After yet another drunken night culminating in two unsuccessful suicide attempts, he wakes up to find himself communicating through a fuzzy hand puppet.



The Beaver is an exasperating yet gratifying film. It contains moments of cinematic brilliance and insightful characterization but also occasions of wishful thinking bordering on the ludicrous. This film has so many strikes against it—from the title (tell me it doesn’t put you in mind of a certain female body part) to the presence of noted drunkard/anti-Semite/homophobe/misogynist (and that’s just the short list) Mel Gibson in a sympathetic leading role—that it’s a credit to director Jodie Foster that it works at all.
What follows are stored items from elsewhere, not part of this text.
@[simp] theorem State.modGang_cycle (s : State) (i : Nat) (f : Gang → Gang) : (s.modGang i f).cycle = s.cycle := rfl
@[simp] theorem State.modGang_free (s : State) (i : Nat) (f : Gang → Gang) : (s.modGang i f).free = s.free := rfl
@[simp] theorem State.modGang_wbNext (s : State) (i : Nat) (f : Gang → Gang) : (s.modGang i f).wbNext = s.wbNext := rfl
@[simp] theorem State.modGang_hubLater (s : State) (i : Nat) (f : Gang → Gang) : (s.modGang i f).hubLater = s.hubLater := rfl
@[simp] theorem State.modGang_ctx (s : State) (i : Nat) (f : Gang → Gang) : (s.modGang i f).ctx = s.ctx := rfl
@[simp] theorem State.modGang_inputs (s : State) (i : Nat) (f : Gang → Gang) : (s.modGang i f).inputs = s.inputs := rfl
@[simp] theorem State.modGang_mem (s : State) (i : Nat) (f : Gang → Gang) : (s.modGang i f).mem = s.mem := rfl
@[simp] theorem State.modGang_poison (s : State) (i : Nat) (f : Gang → Gang) : (s.modGang i f).poison = s.poison := rfl
@[simp] theorem State.modGang_homeLines (s : State) (i : Nat) (f : Gang → Gang) : (s.modGang i f).homeLines = s.homeLines := rfl
@[simp] theorem State.modGang_dieCaches (s : State) (i : Nat) (f : Gang → Gang) : (s.modGang i f).dieCaches = s.dieCaches := rfl
@[simp] theorem State.modGang_transit (s : State) (i : Nat) (f : Gang → Gang) : (s.modGang i f).transit = s.transit := rfl
@[simp] theorem State.modGang_writeBacks (s : State) (i : Nat) (f : Gang → Gang) : (s.modGang i f).writeBacks = s.writeBacks := rfl
@[simp] theorem State.modGang_signals (s : State) (i : Nat) (f : Gang → Gang) : (s.modGang i f).signals = s.signals := rfl
@[simp] theorem State.modGang_stage (s : State) (i : Nat) (f : Gang → Gang) : (s.modGang i f).stage = s.stage := rfl
@[simp] theorem State.modGang_dieTc (s : State) (i : Nat) (f : Gang → Gang) : (s.modGang i f).dieTc = s.dieTc := rfl
@[simp] theorem State.modGang_hubTc (s : State) (i : Nat) (f : Gang → Gang) : (s.modGang i f).hubTc = s.hubTc := rfl
@[simp] theorem State.modGang_contexts (s : State) (i : Nat) (f : Gang → Gang) : (s.modGang i f).contexts = s.contexts := rfl
@[simp] theorem State.modGang_invs (s : State) (i : Nat) (f : Gang → Gang) : (s.modGang i f).invs = s.invs := rfl
@[simp] theorem State.modGang_framesBack (s : State) (i : Nat) (f : Gang → Gang) : (s.modGang i f).framesBack = s.framesBack := rfl
@[simp] theorem State.modGang_rings (s : State) (i : Nat) (f : Gang → Gang) : (s.modGang i f).rings = s.rings := rfl
@[simp] theorem State.modGang_ringEvents (s : State) (i : Nat) (f : Gang → Gang) : (s.modGang i f).ringEvents = s.ringEvents := rfl
@[simp] theorem State.modGang_coll (s : State) (i : Nat) (f : Gang → Gang) : (s.modGang i f).coll = s.coll := rfl
@[simp] theorem State.modGang_peers (s : State) (i : Nat) (f : Gang → Gang) : (s.modGang i f).peers = s.peers := rfl
@[simp] theorem State.modGang_lock (s : State) (i : Nat) (f : Gang → Gang) : (s.modGang i f).lock = s.lock := rfl
@[simp] theorem State.modGang_sched (s : State) (i : Nat) (f : Gang → Gang) : (s.modGang i f).sched = s.sched := rfl
@[simp] theorem State.modGang_hub (s : State) (i : Nat) (f : Gang → Gang) : (s.modGang i f).hub = s.hub := rfl
@[simp] theorem State.modGang_commits (s : State) (i : Nat) (f : Gang → Gang) : (s.modGang i f).commits = s.commits := rfl

@[simp] theorem State.putGang_cycle (s : State) (i : Nat) (g : Gang) : (s.putGang i g).cycle = s.cycle := rfl
@[simp] theorem State.putGang_free (s : State) (i : Nat) (g : Gang) : (s.putGang i g).free = s.free := rfl
@[simp] theorem State.putGang_wbNext (s : State) (i : Nat) (g : Gang) : (s.putGang i g).wbNext = s.wbNext := rfl
@[simp] theorem State.putGang_hubLater (s : State) (i : Nat) (g : Gang) : (s.putGang i g).hubLater = s.hubLater := rfl
@[simp] theorem State.putGang_ctx (s : State) (i : Nat) (g : Gang) : (s.putGang i g).ctx = s.ctx := rfl
@[simp] theorem State.putGang_inputs (s : State) (i : Nat) (g : Gang) : (s.putGang i g).inputs = s.inputs := rfl
@[simp] theorem State.putGang_mem (s : State) (i : Nat) (g : Gang) : (s.putGang i g).mem = s.mem := rfl
@[simp] theorem State.putGang_poison (s : State) (i : Nat) (g : Gang) : (s.putGang i g).poison = s.poison := rfl
@[simp] theorem State.putGang_homeLines (s : State) (i : Nat) (g : Gang) : (s.putGang i g).homeLines = s.homeLines := rfl
@[simp] theorem State.putGang_dieCaches (s : State) (i : Nat) (g : Gang) : (s.putGang i g).dieCaches = s.dieCaches := rfl
@[simp] theorem State.putGang_transit (s : State) (i : Nat) (g : Gang) : (s.putGang i g).transit = s.transit := rfl
@[simp] theorem State.putGang_writeBacks (s : State) (i : Nat) (g : Gang) : (s.putGang i g).writeBacks = s.writeBacks := rfl
@[simp] theorem State.putGang_signals (s : State) (i : Nat) (g : Gang) : (s.putGang i g).signals = s.signals := rfl
@[simp] theorem State.putGang_stage (s : State) (i : Nat) (g : Gang) : (s.putGang i g).stage = s.stage := rfl
@[simp] theorem State.putGang_dieTc (s : State) (i : Nat) (g : Gang) : (s.putGang i g).dieTc = s.dieTc := rfl
@[simp] theorem State.putGang_hubTc (s : State) (i : Nat) (g : Gang) : (s.putGang i g).hubTc = s.hubTc := rfl
@[simp] theorem State.putGang_contexts (s : State) (i : Nat) (g : Gang) : (s.putGang i g).contexts = s.contexts := rfl
@[simp] theorem State.putGang_invs (s : State) (i : Nat) (g : Gang) : (s.putGang i g).invs = s.invs := rfl
@[simp] theorem State.putGang_framesBack (s : State) (i : Nat) (g : Gang) : (s.putGang i g).framesBack = s.framesBack := rfl
@[simp] theorem State.putGang_rings (s : State) (i : Nat) (g : Gang) : (s.putGang i g).rings = s.rings := rfl
@[simp] theorem State.putGang_ringEvents (s : State) (i : Nat) (g : Gang) : (s.putGang i g).ringEvents = s.ringEvents := rfl
@[simp] theorem State.putGang_coll (s : State) (i : Nat) (g : Gang) : (s.putGang i g).coll = s.coll := rfl
@[simp] theorem State.putGang_peers (s : State) (i : Nat) (g : Gang) : (s.putGang i g).peers = s.peers := rfl
@[simp] theorem State.putGang_lock (s : State) (i : Nat) (g : Gang) : (s.putGang i g).lock = s.lock := rfl
@[simp] theorem State.putGang_sched (s : State) (i : Nat) (g : Gang) : (s.putGang i g).sched = s.sched := rfl
@[simp] theorem State.putGang_hub (s : State) (i : Nat) (g : Gang) : (s.putGang i g).hub = s.hub := rfl
@[simp] theorem State.putGang_commits (s : State) (i : Nat) (g : Gang) : (s.putGang i g).commits = s.commits := rfl

@[simp] theorem State.setLine_cycle (s : State) (d l : Nat) (c : CacheLine) : (s.setLine d l c).cycle = s.cycle := rfl
@[simp] theorem State.setLine_free (s : State) (d l : Nat) (c : CacheLine) : (s.setLine d l c).free = s.free := rfl
@[simp] theorem State.setLine_wbNext (s : State) (d l : Nat) (c : CacheLine) : (s.setLine d l c).wbNext = s.wbNext := rfl
@[simp] theorem State.setLine_hubLater (s : State) (d l : Nat) (c : CacheLine) : (s.setLine d l c).hubLater = s.hubLater := rfl
@[simp] theorem State.setLine_ctx (s : State) (d l : Nat) (c : CacheLine) : (s.setLine d l c).ctx = s.ctx := rfl
@[simp] theorem State.setLine_inputs (s : State) (d l : Nat) (c : CacheLine) : (s.setLine d l c).inputs = s.inputs := rfl
@[simp] theorem State.setLine_cores (s : State) (d l : Nat) (c : CacheLine) : (s.setLine d l c).cores = s.cores := rfl
@[simp] theorem State.setLine_mem (s : State) (d l : Nat) (c : CacheLine) : (s.setLine d l c).mem = s.mem := rfl
@[simp] theorem State.setLine_poison (s : State) (d l : Nat) (c : CacheLine) : (s.setLine d l c).poison = s.poison := rfl
@[simp] theorem State.setLine_homeLines (s : State) (d l : Nat) (c : CacheLine) : (s.setLine d l c).homeLines = s.homeLines := rfl
@[simp] theorem State.setLine_transit (s : State) (d l : Nat) (c : CacheLine) : (s.setLine d l c).transit = s.transit := rfl
@[simp] theorem State.setLine_writeBacks (s : State) (d l : Nat) (c : CacheLine) : (s.setLine d l c).writeBacks = s.writeBacks := rfl
@[simp] theorem State.setLine_signals (s : State) (d l : Nat) (c : CacheLine) : (s.setLine d l c).signals = s.signals := rfl
@[simp] theorem State.setLine_stage (s : State) (d l : Nat) (c : CacheLine) : (s.setLine d l c).stage = s.stage := rfl
@[simp] theorem State.setLine_dieTc (s : State) (d l : Nat) (c : CacheLine) : (s.setLine d l c).dieTc = s.dieTc := rfl
@[simp] theorem State.setLine_hubTc (s : State) (d l : Nat) (c : CacheLine) : (s.setLine d l c).hubTc = s.hubTc := rfl
@[simp] theorem State.setLine_contexts (s : State) (d l : Nat) (c : CacheLine) : (s.setLine d l c).contexts = s.contexts := rfl
@[simp] theorem State.setLine_invs (s : State) (d l : Nat) (c : CacheLine) : (s.setLine d l c).invs = s.invs := rfl
@[simp] theorem State.setLine_framesBack (s : State) (d l : Nat) (c : CacheLine) : (s.setLine d l c).framesBack = s.framesBack := rfl
@[simp] theorem State.setLine_rings (s : State) (d l : Nat) (c : CacheLine) : (s.setLine d l c).rings = s.rings := rfl
@[simp] theorem State.setLine_ringEvents (s : State) (d l : Nat) (c : CacheLine) : (s.setLine d l c).ringEvents = s.ringEvents := rfl
@[simp] theorem State.setLine_coll (s : State) (d l : Nat) (c : CacheLine) : (s.setLine d l c).coll = s.coll := rfl
@[simp] theorem State.setLine_peers (s : State) (d l : Nat) (c : CacheLine) : (s.setLine d l c).peers = s.peers := rfl
@[simp] theorem State.setLine_lock (s : State) (d l : Nat) (c : CacheLine) : (s.setLine d l c).lock = s.lock := rfl
@[simp] theorem State.setLine_sched (s : State) (d l : Nat) (c : CacheLine) : (s.setLine d l c).sched = s.sched := rfl
@[simp] theorem State.setLine_hub (s : State) (d l : Nat) (c : CacheLine) : (s.setLine d l c).hub = s.hub := rfl
@[simp] theorem State.setLine_commits (s : State) (d l : Nat) (c : CacheLine) : (s.setLine d l c).commits = s.commits := rfl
Gibson plays Walter Black, CEO of a toy company founded by his father. Walter is severely depressed and having unsuccessfully tried a variety of therapies has turned to that old reliable standby, self-medication with alcohol. After yet another drunken night culminating in two unsuccessful suicide attempts, he wakes up to find himself communicating through a fuzzy hand puppet (that’s the beaver of the title) he fished out of the trash the previous evening. There’s nothing supernatural going on here—we can see Gibson’s lips moving—but the Beaver, as Walter’s alter ego identifies itself, serves as a device to allow different aspects of his personality to come to the surface. It also provides him with a fresh start and the chance to be someone other than his depressive, alcoholic self.
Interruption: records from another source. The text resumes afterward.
/-- TX_COMMIT and TX_ENTRY_RESOLVE, SERIAL_LOCK_GRANT and SERIAL_LOCK_RELEASE complete (R305-R310): an optimistic commit whose written
sectors the core's cache maps locks its sectors one after the other in ascending order, up to the first that another has locked (R306, R308),
where it goes on once that is free; with the last it holds them for 240 cycles and 4 a sector, 280 more where a line is not at its home slice
(the model's reading of R307, log entry 22); its log has left the engine; a TXEND without a transaction and that of a serial one have their causes 14
cycles on; the entry gives the lanes their causes and CR_TXSTAT's COUNT follows; the lock goes to the oldest request while no commit holds a
sector, and is free again. -/
def Sys2Proof.Claims.CommitSteps : Prop :=
  ∀ (s : State) (g : Gang) (e : QEntry), Here s g →
    let k := s.ctx.engine
    let en := g.eng k
    let entry : Prop := (en.queue s.ctx.unit).find? (fun e => e.serial == s.ctx.id && e.acc.kind == .txend && !e.performed) = some e
    let closed (v : Vec) (at_ : Nat) : Gang := g.modEng k (fun en =>
      { en with tx := { en.tx with closing := en.tx.closing.filter (fun x => x.id != e.acc.txid) } }.modQueue s.ctx.unit (fun q =>
        q.map (fun (x : QEntry) => if x.serial = e.serial then { x with held := some v, readyAt := at_ } else x)))
    let causes (c : Nat → Nat) : Vec := packElems 32 ((List.range 32).map (fun j => (j, c j)))
    (entry → mayCommit s s.ctx.core g k e = true → en.tx.closing.find? (fun t => t.id == e.acc.txid) = none →
      Becomes .txCommit s (closed (causes (fun _ => 7)) (s.cycle + 14))) ∧
    (∀ t : TxLog, entry → mayCommit s s.ctx.core g k e = true → en.tx.closing.find? (fun t => t.id == e.acc.txid) = some t → t.serial = true →
      Becomes .txCommit s (closed (causes (fun l => if t.members.getLsbD l then 0 else 7)) (s.cycle + 14))) ∧
    (∀ (t : TxLog) (paOf : Nat → Nat), entry → mayCommit s s.ctx.core g k e = true →
      en.tx.closing.find? (fun t => t.id == e.acc.txid) = some t → t.serial = false → t.doomed = 0 →
      (∀ w, w ∈ t.writes → t.members.getLsbD w.lane = true ∧ Translates s s.ctx.core g w.va true true (paOf w.va)) →
      (∀ r, r ∈ t.reads → t.members.getLsbD r.lane = true) →
      ∃ sectors : List Nat, sectors.Pairwise (· < ·) ∧
        (∀ x, x ∈ sectors ↔ (∃ r, r ∈ t.reads ∧ r.pa = some x) ∨ ∃ w, w ∈ t.writes ∧ paOf w.va = x) ∧
        let ends := s.cycle + 240 + 4 * sectors.length + if ∃ x, x ∈ sectors ∧ sget 0 s.homeLines (x / 128) ≠ 1 then 280 else 0
        let begun (taken ends : Nat) : Commit :=
          { core := s.ctx.core, engine := k, q := s.ctx.unit, serial := e.serial, log := t, sectors, taken
            writes := t.writes.map (fun w => (w, paOf w.va)), ends }
        ((∀ x, x ∈ sectors → ¬ SectorLocked s x) → Answers .txCommit s (fun u => u = { s.putGang s.ctx.core (closed 0 ends) with
          homeLines := u.homeLines, commits := s.commits ++ [begun sectors.length ends] })) ∧
        ∀ (n x : Nat), sectors[n]? = some x → SectorLocked s x → (∀ m y, m < n → sectors[m]? = some y → ¬ SectorLocked s y) →
          exec .txCommit s = .next { s.putGang s.ctx.core (g.modEng k (fun en =>
            { en with tx := { en.tx with closing := en.tx.closing.filter (fun x => x.id != e.acc.txid) } })) with
              commits := s.commits ++ [begun n 0] }) ∧
    (∀ (c : Commit) (x : Nat), c ∈ s.commits → c.sectors[c.taken]? = some x → SectorLocked s x → s.takeLocks c = s) ∧
    (∀ (c : Commit) (h : Gang), c ∈ s.commits → c.taken < c.sectors.length → s.gang c.core = some h →
      (∀ m x, c.taken ≤ m → c.sectors[m]? = some x → ¬ SectorLocked s x) →
      let ends := s.cycle + 240 + 4 * c.sectors.length + if ∃ x, x ∈ c.sectors ∧ sget 0 s.homeLines (x / 128) ≠ 1 then 280 else 0
      let u := s.takeLocks c
      u = { s.putGang c.core (h.modEng c.engine (fun en => en.modQueue c.q (fun q =>
          q.map (fun (x : QEntry) => if x.serial = c.serial then { x with held := some 0, readyAt := ends } else x)))) with
        homeLines := u.homeLines
        commits := s.commits.map (fun d => if d = c then { c with taken := c.sectors.length, ends } else d) }) ∧
    (∀ v, (en.queue s.ctx.unit).find? (fun e => e.serial == s.ctx.id && e.acc.kind == .txend) = some e → e.held = some v → e.readyAt ≤ s.cycle →
      let fine : Prop := ∀ l, l < 32 → laneAt v l = 0 ∨ laneAt v l = 7
      ∃ n, Becomes .txEntryResolve s (g.modEng k (fun en => { en with tx := { en.tx with count := n } }.modQueue s.ctx.unit (fun q =>
          q.map (fun (x : QEntry) => if x.serial = s.ctx.id then { x with held := none, result := some (.data v) } else x)))) ∧
        (e.acc.txid = 0 → n = en.tx.count) ∧ (e.acc.txid ≠ 0 → fine → n = 0) ∧
        (e.acc.txid ≠ 0 → ¬ fine → n = min (en.tx.count + 1) 65535)) ∧
    (∀ c rest, s.lock.holder = none → s.lock.requests = c :: rest → s.commits = [] → exec .serialLockGrant s =
      .next { s with lock := { s.lock with holder := some c, requests := rest, granted := s.cycle } }) ∧
    ∀ c, s.lock.holder = some c →
      (s.gang c = none ∨ ∃ h, s.gang c = some h ∧ (∀ x, x ∈ s.transit → ¬ (x.core = c ∧ x.target = .home)) ∧
        h.lockKept = false ∧ h.prim.batch = none ∧ h.spare.batch = none ∧
        ∀ k, k < h.engines.length → let en := h.eng k
          (en.tx.opened = false ∨ en.tx.cur.serial = false) ∧ (∀ t, t ∈ en.tx.closing → t.serial = false) ∧
          ∀ e, e ∈ en.sq → e.marker = none → ∀ p, p ∈ e.acc.pieces → p.tx ≠ .serial) →
      exec .serialLockRelease s = .next { s with lock := { s.lock with holder := none, released := some s.cycle } }

/-- A commit that holds its locks validates and applies the next lane, in ascending order (R306), one in each of its last 32 cycles (that
pace is the model's, log entry 22): a lane whose read sectors still stand has its written bytes stored at the home slices and cause 0; one
that has read another value has cause 1 and stores nothing. At the end the locks are gone and the entry has its causes. -/
def Sys2Proof.Claims.CommitLanes : Prop :=
  ∀ (s : State) (c : Commit), Memory.wf s.mem = true → c.taken = c.sectors.length →
    let l := c.causes.length
    let mine : List (TxWrite × Nat) := c.writes.filter (fun w => w.1.lane == l)
    let stands : Prop := ∀ r, r ∈ c.log.reads → r.lane = l → ∀ pa v, r.pa = some pa → r.value = some v → leOf s.homeByte pa 32 = v.toNat
    let goes (cause : Nat) (u : State) : State :=
      { s with mem := u.mem, dieCaches := u.dieCaches, homeLines := u.homeLines
               commits := s.commits.map (fun d => if d = c then { c with causes := c.causes ++ [cause] } else d) }
    (l < 32 → s.cycle < c.ends → c.ends ≤ s.cycle + 32 - l →
      (c.log.members.getLsbD l = false → s.tickCommit c = goes 7 s) ∧
      (c.log.members.getLsbD l = true → c.log.doomed.getLsbD l = true → ∃ v, s.tickCommit c = goes v s) ∧
      (c.log.members.getLsbD l = true → c.log.doomed.getLsbD l = false → ¬ stands → s.tickCommit c = goes 1 s) ∧
      (c.log.members.getLsbD l = true → c.log.doomed.getLsbD l = false → stands →
        (∀ r, r ∈ c.log.reads → r.lane = l → ∀ pa, r.pa = some pa → s.poisoned pa 32 = false) →
        (∀ w, w ∈ mine → s.poisoned w.2 32 = false ∧ w.2 % 32 = 0) → (mine.map (·.2)).Nodup →
        let u := s.tickCommit c
        u = goes 0 u ∧
        (∀ a w, w ∈ mine → ∀ o, o < 32 → a = w.2 + o →
          u.homeByte a = if w.1.mask.getLsbD o then BitVec.ofNat 8 (w.1.data.toNat / 2 ^ (8 * o)) else s.homeByte a) ∧
        ∀ a, (∀ w, w ∈ mine → a < w.2 ∨ w.2 + 32 ≤ a) → u.homeByte a = s.homeByte a)) ∧
    ∀ g, c.ends ≤ s.cycle → s.gang c.core = some g → s.tickCommit c = { s.putGang c.core (g.modEng c.engine (fun en =>
        en.modQueue c.q (fun q => q.map (fun (x : QEntry) => if x.serial = c.serial then
          { x with held := some (packElems 32 (c.causes.mapIdx (fun i v => (i, v)))), readyAt := c.ends } else x)))) with
      commits := s.commits.filter (fun d => d != c) }

end

namespace Sys2Proof.Claims
open Sys2Proof.Machine

/-- An address in the scratchpad of a live engine of the gang that n bytes pass every check of R181 at (tag 2): the engine and offset. -/
def EngineSpot (g : Gang) (a : Word) (e off n align : Nat) : Prop :=
  addrBits a 63 60 = 2 ∧ addrBits a 59 28 = 0 ∧ addrBits a 23 22 = 0 ∧ addrBits a 27 24 = e ∧ addrBits a 21 0 = off ∧
    off + n ≤ g.info.spSize ∧ off + n ≤ 2 ^ 22 ∧ g.live.getLsbD e = true ∧ a.toNat % align = 0

/-- The batons set once those of a list are cleared. -/
def Cleared (old new : BitVec 32) (l : List Nat) : Prop := ∀ b, b < 32 → (new.getLsbD b = true ↔ old.getLsbD b = true ∧ b ∉ l)
def Set (old new : BitVec 32) (b : Nat) : Prop := ∀ c, c < 32 → (new.getLsbD c = true ↔ old.getLsbD c = true ∨ c = b)

/-- Nothing keeps a unit's next operation from starting (R153, R154). -/
def Starts (s : State) (g : Gang) (issued : Nat) (marks : List (Nat × Nat)) (consumes : List Nat) : Prop :=
  issued < s.cycle ∧ (∀ b, b ∈ consumes → g.batons.getLsbD b = true) ∧ gateOpen s s.ctx.core marks = true ∧
    ∀ f, f ∈ g.badBatons → f.baton ∉ consumes

/-- No release of a page is under way that what the port reads, when it starts, would wait for (R367). -/
def PortReads (s : State) (o : UnitOp) : Prop :=
  s.ctx.unit = 3 → addrBits (sget 0 o.regs 0) 63 60 = 0 → ∀ v, v ∈ s.invs → v.release = none

/-- The poison of an engine's sectors after n bytes have been written from an offset of its scratchpad: the sectors written whole have none
(R194). -/
def Healed (old new : RegFile 1) (off n : Nat) : Prop :=
  ∀ j, sget 0 new j = if off ≤ 32 * j ∧ 32 * j + 32 ≤ off + n then 0 else sget 0 old j

/-- The faulted batons once another has become faulted: one record for a baton. -/
def Bad (l : List FaultedBaton) (f : FaultedBaton) : List FaultedBaton := l.filter (fun b => b.baton != f.baton) ++ [f]

/-- R318's address of element i0 in the row of an operation's next chunk, under a base address and a register of strides. -/
def copyAddr (o : UnitOp) (base : Word) (st size i0 : Nat) : Word :=
  let row := o.chunk / 65536
  let n1 := bits o.regs 2 31 16
  plus base ((row / n1 : Nat) * signedField (bits o.regs st 63 32) 32 + (row % n1 : Nat) * signedField (bits o.regs st 31 0) 32 + (i0 * size : Nat))

/-- The rows of an operation, and the elements of its next chunk: to the end of the row or the next 128 B of the destination. -/
def copyRows (o : UnitOp) : Nat := bits o.regs 2 31 16 * bits o.regs 2 47 32
def copyLen (o : UnitOp) (size : Nat) : Nat :=
  min (bits o.regs 2 15 0 - o.chunk % 65536) (max 1 ((128 - (copyAddr o (sget 0 o.regs 1) 4 size (o.chunk % 65536)).toNat % 128) / size))

/-- A collective instance: its parameters as the shadow set gives them. -/
def paramsOf (o : UnitOp) : Nat × Nat × Nat × Nat × Nat × Nat :=
  (bits o.regs 4 2 0, bits o.regs 4 4 3, bits o.regs 4 7 5, bits o.regs 2 23 0, bits o.regs 4 14 8, bits o.regs 3 50 40)

/-- R339: the result of rank r from the P contributions c, as bytes of a number (0 ALLREDUCE, 1 REDSCAT, 2 GATHER, 3 BCAST). -/
def CollValue (p : Nat × Nat × Nat × Nat × Nat × Nat) (size : Nat) (c : Nat → Nat) (r v : Nat) : Prop :=
  let n := sizeOfType p.2.2.1
  let w := 8 * n
  let count := p.2.2.2.1
  let red (i : Nat) : Nat := (treeRed (combine (p.2.2.1 + 8 * p.2.1)) 11 ((List.range size).map (fun k => some (c k / 2 ^ (w * i) % 2 ^ w)))).getD 0
  (p.1 = 0 → ∀ i, i < count → v / 2 ^ (w * i) % 2 ^ w = red i) ∧
  (p.1 = 1 → ∀ i, i < count / size → v / 2 ^ (w * i) % 2 ^ w = red (r * (count / size) + i)) ∧
  (p.1 = 2 → ∀ k i, k < size → i < count → v / 2 ^ (w * (k * count + i)) % 2 ^ w = c k / 2 ^ (w * i) % 2 ^ w) ∧
  (p.1 = 3 → ∀ i, i < count → v / 2 ^ (w * i) % 2 ^ w = c p.2.2.2.2.2 / 2 ^ (w * i) % 2 ^ w)

/-- Bytes of a result. -/
def collBytes (p : Nat × Nat × Nat × Nat × Nat × Nat) (size : Nat) : Nat :=
  let n := p.2.2.2.1 * sizeOfType p.2.2.1
  if p.1 = 1 then n / size else if p.1 = 2 then n * size else n

/-- The instances after one changed, the others as they stand. -/
def Instance (s : State) (i : CollInst) (before after : List CollInst) : Prop := s.coll = before ++ i :: after ∧ ∀ j, j ∈ before ++ after → j.key ≠ i.key

end Sys2Proof.Claims

section
open Sys2Proof Sys2Proof.Machine Sys2Proof.Claims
This strategy works improbably well. Walter’s younger son Henry (Riley Thomas Stewart) has no problem talking to a hand puppet and is just glad to have his dad back. Walter’s wife Meredith (Foster) is suspicious at first but decides to go with it because, well, nothing else seems to have worked and she’s dedicated to keeping the family together. Walter’s employees go along with it because he’s their boss, and besides, speaking through the Beaver Walter comes up with a brilliant idea that makes them a lot of money. Before you know it, Walter and his furry pal become the toast of New York City.

The main holdout is Walter’s son Porter (Anton Yelchin), a standoffish teenager who plasters his room with Post-It Notes detailing all the ways he’s determined to not be like his father. Porter is an enterprising young man who’s already been accepted to Brown and runs a lucrative business writing term papers for his fellow students, commanding premium fees because he has mastered the art of writing in other people’s voices (yes, one of many obvious parallels between father and son). The puppet thing is the last straw for Porter, who takes to eating his dinner in front of the TV while the rest of the family is apparently enjoying a series of Kodak moments at the dining room table. Porter also has an interesting, if underdeveloped, subplot with head cheerleader Norah (Jennifer Lawrence) who hires him to write her valedictorian speech.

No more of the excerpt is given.